Task prompt
Retrieve all lines below that have the string "elemVal".

Data provided
-- ==== Sys2Proof/Machine/Matrix.lean ====
section
/-!
DEFINITION. The matrix engine (spec/13 R294 to R312, spec/04 R84 to R93): mma, mmas, aclr, acpy, scld, wbld, mstat, and the
steps of the sequencer (MATRIX_OP_COMPLETE, WBLD_PAGE_FAULT_HOLD, MSEQ_ABORT, MSEQ_RESUME).
-/

namespace Sys2Proof.Machine

/-! ### Formats (R296, Table 13-3) -/

/-- Bits of an element of a format code. -/
def elemBits (f : Nat) : Nat := match f with | 2 => 4 | 4 => 4 | 7 => 4 | 5 => 16 | 6 => 16 | _ => 8

/-- A signed integer as an exact value. -/
def intFp (i : Int) : Fp := .fin (decide (i < 0)) i.natAbs 0

/-- The exact value of an element code: a float, an integer, or a signed QN4 level. -/
def elemVal (f code : Nat) : Fp :=
  match f with
  | 0 => unpack e4m3 code
  | 1 => unpack e5m2 code
  | 2 => unpack e2m1 code
  | 3 => intFp (if code < 128 then (code : Int) else (code : Int) - 256)
  | 4 => intFp (if code < 8 then (code : Int) else (code : Int) - 16)
  | 5 => unpack bf16 code
  | 6 => unpack fp16 code
  | _ => .fin (code.testBit 3) (qnLevel (code % 8)) 0

/-- Element `i` of bytes packed little-endian at `e` bits each, from address `a`. -/
def packedElem (m : Memory) (a e i : Nat) : Nat :=
  if e = 16 then memNat m (a + 2 * i) 2
  else if e = 8 then (memRead m (a + i)).toNat
  else (memRead m (a + i / 2)).toNat / (if i % 2 = 0 then 1 else 16) % 16

/-! ### The operands of a multiplication (Tables 13-1, 13-2) -/

/-- A decoded multiplication. -/
structure MatMul where
  aoff   : Nat
  stride : Nat
  slot   : Nat
  row0   : Nat
  col0   : Nat
  rows   : Nat
  cols   : Nat
  k      : Nat
  w      : Nat
  afmt   : Nat
  bfmt   : Nat
  bl     : Nat
  ask    : Nat
  bsk    : Nat
  acc    : Bool
  csum   : Bool
  ea     : Nat
  eb     : Nat
deriving DecidableEq, Repr

/-- A multiplication from its operand words: four of A, four of the destination, two of the format. -/
def matMulOf (ws : List Word) : MatMul :=
  let w := fun (i : Nat) => ws.getD i 0
  { aoff := (w 0).toNat, stride := (w 1).toNat, slot := fieldNat (w 4) 0 1, row0 := fieldNat (w 4) 16 8, col0 := fieldNat (w 4) 8 8,
    rows := fieldNat (w 5) 0 16, cols := fieldNat (w 5) 16 16, k := (w 6).toNat, w := (w 7).toNat, afmt := fieldNat (w 8) 0 4,
    bfmt := fieldNat (w 8) 4 4, bl := 16 * 2 ^ fieldNat (w 8) 8 2, ask := fieldNat (w 8) 10 2, bsk := fieldNat (w 8) 12 2,
    acc := (w 8).getLsbD 14, csum := (w 8).getLsbD 15, ea := fieldNat (w 9) 0 12, eb := fieldNat (w 9) 12 12 }

/-- Bytes of one K-block and of one column block of B (R90). -/
def kBlockBytes (m : MatMul) : Nat := m.bl * 2 * elemBits m.bfmt + (if m.bsk = 0 then 0 else 16)
def colBlockBytes (m : MatMul) : Nat := m.k / m.bl * kBlockBytes m

/-- Reserved fields and codes of the operand words. -/
def matReserved (ws : List Word) : Bool :=
  let w := fun (i : Nat) => ws.getD i 0
  w 3 != 0 || fieldNat (w 4) 24 8 != 0 || fieldNat (w 4) 1 7 != 0
    || fieldNat (w 8) 16 16 != 0 || fieldNat (w 9) 24 8 != 0
    || decide (7 < fieldNat (w 8) 0 4) || decide (7 < fieldNat (w 8) 4 4) || fieldNat (w 8) 8 2 == 3
    || fieldNat (w 8) 10 2 == 3 || fieldNat (w 8) 12 2 == 3

/-- Rows or columns that R297 refuses. -/
def dimBad (n : Nat) : Bool := decide (n < 16) || decide (128 < n) || n % 16 != 0

/-- An accumulator box that R297 refuses. -/
def boxBad (row0 col0 rows cols : Nat) : Bool :=
  dimBad rows || dimBad cols || decide (128 < row0 + rows) || decide (128 < col0 + cols) || row0 % 16 != 0 || col0 % 16 != 0

/-- Highest scale-memory entry that an operation reads, if any (R93). -/
def topScale (m : MatMul) : Nat :=
  Nat.max (if m.ask = 1 then m.ea + (m.k / m.bl * m.rows - 1) / 4 else 0)
    (if m.bsk = 2 then m.eb + (m.cols / 16 * (m.k / 64) * 16 - 1) / 256 else 0)

/-- The slot of an accumulator operation is held by a team (R84). -/
def holdsSlot (t : Team) (slot : Nat) : Bool := if slot = 0 then t.acc0 else t.acc1

/-- The weight-buffer, scale and ownership rows of R297, as the leader and each span member check them. -/
def holdBad (t : Team) (m : MatMul) : Bool :=
  decide (393216 < m.w + m.cols / 16 * colBlockBytes m) || m.w % 16 != 0 || decide (4095 < topScale m)
    || !holdsSlot t m.slot || !t.weights

/-- The encoding rows of R297. -/
def matBad (t : Team) (ws : List Word) : Bool :=
  let m := matMulOf ws
  matReserved ws || m.afmt == 7 || (m.bfmt == 7 && (m.bsk != 2 || m.bl != 64)) || (m.bsk == 2 && m.bfmt != 7) || m.ask == 2
    || boxBad m.row0 m.col0 m.rows m.cols
    || m.k == 0 || decide (4096 < m.k) || m.k % m.bl != 0 || (ws.getD 2 0).toNat != m.k
    || m.aoff % 16 != 0 || m.stride % 16 != 0 || decide (m.stride * 8 < m.k * elemBits m.afmt)
    || holdBad t m

/-- End of the A range. -/
def aEnd (m : MatMul) : Nat := m.aoff + (m.rows - 1) * m.stride + m.k * elemBits m.afmt / 8

/-! ### Engine memories -/

/-- Key of an accumulator entry (R86). -/
def accKey (slot r c : Nat) : Nat := r * 256 + 128 * slot + c
def accRead (k : Core) (slot r c : Nat) : Nat := (lookup k.acc (accKey slot r c) 0).toNat
def accWrite (k : Core) (slot r c v : Nat) : Core := { k with acc := insertKey k.acc (accKey slot r c) (BitVec.ofNat 36 v) }

/-- A byte of scale memory by scale index from a base entry (R93). -/
def scaleByte (k : Core) (base idx : Nat) : Nat := fieldNat (lookup k.scales (base + idx / 4) 0) (8 * (idx % 4)) 8

/-! ### Multiplication (R300, R301) -/

/-- Status bits an operation records: 0 OF, 1 NV, 2 NANIN. -/
abbrev MatFlags := BitVec 3

/-- An E8M0 scale as a value. -/
def e8Fp (x : Nat) : Fp := match e8Exp x with | none => .nan false | some e => .fin false 1 e

/-- Scale of A for a row and K-block. -/
def scaleA (k : Core) (m : MatMul) (row kb : Nat) : Fp :=
  if m.ask = 0 then .fin false 1 0 else e8Fp (scaleByte k m.ea (kb * m.rows + row))

/-- Start of K-block `kb` of the column block of column `n`. -/
def kBlockAt (m : MatMul) (kb n : Nat) : Nat := m.w + n / 16 * colBlockBytes m + kb * kBlockBytes m

/-- Scale byte of a column in a K-block. -/
def scaleCode (k : Core) (m : MatMul) (kb n : Nat) : Nat :=
  (memRead k.weights (kBlockAt m kb n + m.bl * 2 * elemBits m.bfmt + n % 16)).toNat

/-- Scale of B for a K-block and column; none for a QN4 block of code 0. -/
def scaleB (k : Core) (m : MatMul) (kb n : Nat) : Option Fp :=
  if m.bsk = 0 then some (.fin false 1 0)
  else if m.bsk = 1 then some (e8Fp (scaleCode k m kb n))
  else
    let c := scaleCode k m kb n
    if c = 0 then none
    else
      let idx := (n / 16 * (m.k / 64) + kb) * 16 + n % 16
      match unpack fp32 (lookup k.scales (m.eb + idx / 256) 0).toNat with
      | .fin s q e => some (.fin s (q * c) (e - 16))
      | _ => some (.nan false)

/-- Element of A, read from the scratchpad of a core at a team's start. -/
def elemA (k : Core) (start : Nat) (m : MatMul) (row i : Nat) : Fp :=
  elemVal m.afmt (packedElem k.scratch (start + m.aoff + row * m.stride) (elemBits m.afmt) i)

Result
def elemVal (f code : Nat) : Fp :=
  elemVal m.afmt (packedElem k.scratch (start + m.aoff + row * m.stride) (elemBits m.afmt) i)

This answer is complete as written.